Dominant-activating mutations in the RET proto-oncogene have been identified as the underlying cause of the development of MTC [7]. The activation of anti-apoptotic PI3K/AKT pathway and mitogenic MEK/ERK cascade are crucial events in cell transformation triggered by oncogenic RET [10, 27]. Recent studies demonstrated that presence of the RET mutation is also associated with activation of the mammalian target of rapamycin (mTOR) signaling in MTC cells [12, 16].

The mTOR protein complex integrates signals from growth factors with protein translation. mTOR regulates cell growth through p70-S6 kinase (p70S6K) which leads to phosphorylation of ribosomal protein S6 [17, 33]. The pathway from growth factor receptor stimulation to mTOR activation proceeds through PI3K/AKT and MAPK/ERK signaling pathways. AKT phosphorylates and inhibits tuberin sclerosis protein complexes (TSC1 and 2) leading to mTOR activation through interactions with the mTOR protein complexes mTORC1 and mTORC2 [1]. In addition to being directly phosphorylated by AKT, TSC2 can be phosphorylated and inactivated by ERK as well as its downstream kinase RSK [29].
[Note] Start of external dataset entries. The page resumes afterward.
-- ==== Sys2Proof/Tests/Slice0.lean ====
section
/-! SUPPORT. The model's own tests. Expected values are the spec's (95_test_vectors.md V1 to V89, worked
out there from the rules), never the model's own answers. The last part shows, for every statement with
hypotheses, concrete values that meet them. -/

namespace Sys2Proof.Tests

open Sys2Proof Sys2Proof.Machine

/-- An instance of row CRC-8/ROHC with the given register (V80 to V85). -/
def rohcAt (v : Byte) : State :=
  { STATE := v, params := paramsOfCrc rowRohc.toCrcParams, rsp := none, inputs := [] }

/-- An instance of another kind with the given register; its configuration straps are all ones (V86). -/
def plainAt (a : Alg) (v : Byte) : State :=
  { STATE := v, rsp := none, inputs := [],
    params := { alg := a, poly := 0xFF, init := 0xFF, refin := true, refout := true, xorout := 0xFF } }

/-! ### Well-formedness: one ill-formed term a check -/

theorem test_wf_refuses_reserved_alg :
    Straps.wf { poly := 0, init := 0, refin := false, refout := false, xorout := 0, alg := 0b11 } =
      false := by decide
theorem test_wf_refuses_update_256 : (AsmLine.update 256).wf = false := by decide
theorem test_wf_refuses_updateAll_256 : (AsmLine.updateAll [255, 256]).wf = false := by decide
theorem test_wf_refuses_text_beyond_ascii :
    (AsmLine.updateText ['1', Char.ofNat 128]).wf = false := by decide
theorem test_wf_accepts_every_instruction (i : Instr) : i.wf = true := by cases i <;> rfl

/-! ### Decoding: words written out from 30_encoding.md R45 (V70 to V78) -/

theorem test_decode_initialize :
    decode 0b0000000000 = .init ∧ decode 0b0011111111 = .init := by decide
theorem test_decode_update :
    decode 0b0100000000 = .update 0x00 ∧ decode 0b0100110001 = .update 0x31 ∧
    decode 0b0111111111 = .update 0xFF := by decide
theorem test_decode_digest :
    decode 0b1000000000 = .digest ∧ decode 0b1010101011 = .digest := by decide
theorem test_decode_reset :
    decode 0b1100000000 = .reset ∧ decode 0b1111111111 = .reset := by decide
theorem test_decodeTableWord :
    decodeTableWord 10 0x131 = some (.update 0x31) ∧ decodeTableWord 16 0x3FF = some .reset ∧
    decodeTableWord 16 0x400 = none := by decide

/-! ### The four commands and the two events, one step each -/

/-- V80. -/
theorem test_initialize_loads_init : exec .init (rohcAt 0x5E) = .next (rohcAt 0xFF) := rfl
/-- V21: the input byte is reversed first. -/
theorem test_update_reflects_input : exec (.update 0x31) (rohcAt 0xFF) = .next (rohcAt 0x5E) := rfl
/-- V51: the sum wraps. -/
theorem test_update_sum_wraps :
    exec (.update 0x01) (plainAt .sum 0xFF) = .next (plainAt .sum 0x00) := rfl
/-- V84: the register stands, the response is reversed. -/
theorem test_digest_answers :
    exec .digest (rohcAt 0x5E) = .next { rohcAt 0x5E with rsp := some 0x7A } := rfl
/-- V87. -/
theorem test_digest_xor :
    exec .digest (plainAt .xor 0x00) = .next { plainAt .xor 0x00 with rsp := some 0x00 } := rfl
/-- V86: the straps of a SUM instance are ignored. -/
theorem test_reset_sum : exec .reset (plainAt .sum 0x06) = .next (plainAt .sum 0x00) := rfl
/-- V81. -/
theorem test_reset_crc : exec .reset (rohcAt 0x5E) = .next (rohcAt 0xFF) := rfl
/-- V83: nothing is presented. -/
theorem test_idle_step : step (rohcAt 0x5E) = .next (rohcAt 0x5E) := rfl
/-- V85: reset wins over the command beside it. -/
theorem test_hardware_reset_wins :
    step (present [{ rst := true, cmdValid := true, cmdOp := 0b01, cmdData := 0x32 }] (rohcAt 0x5E)) =
      .next (rohcAt 0xFF) := rfl
/-- V20, as the first command after reset: row CRC-8, UPDATE 31. -/
theorem test_first_command_after_reset :
    step (State.reset.withFetchWord 16 0x131) = .next { State.reset with STATE := 0x97 } := rfl
/-- V55, V57. -/
theorem test_xor_update : xorUpdate 0x5A 0x5A = 0x00 ∧ xorUpdate 0x5A 0xFF = 0xA5 := by decide
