-- ==== Sys2Proof/Machine/Step.lean ====
section
/-! DEFINITION. The machine's step, and the command word put where the next step takes it. -/

namespace Sys2Proof.Machine

/-- One step of the machine (R37, R38). -/
def step (s : State) : Host.Outcome State Fault Refusal := stepWith exec s

/-- `s` with the host presenting the word whose low `nbits` bits are `w`, so that the very next step accepts it: BUSY and
REFUSED are 0 and the word is the host's next move, with no buffer bytes (log entry 5). -/
def State.withFetchWord (s : State) (nbits w : Nat) : State := s.present (tableWord nbits w)

end Sys2Proof.Machine
end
Inhibition of signaling pathways activated by oncogenic RET emerged as an alternative strategy for the treatment of patients with MTCs [21]. The kinase inhibitor that blocks activity of RET kinase (Vandetanib) is being used in clinical practice for the treatment of progressive MTC. Multikinase inhibitors targeting VEGFR (Sorafenib), as well as mTOR inhibitor (Everolimus) showed anti-tumor effects in pre-clinical studies and are in clinical trials [12, 20, 21]. However, only partial responses and transient disease stabilization were reported from the clinical trials and most of the MTC patients eventually developed progressive disease [4]. Therefore, the understanding of mechanisms controlling MTC progression versus metastatic phenotypes is important for development of new therapeutic approaches.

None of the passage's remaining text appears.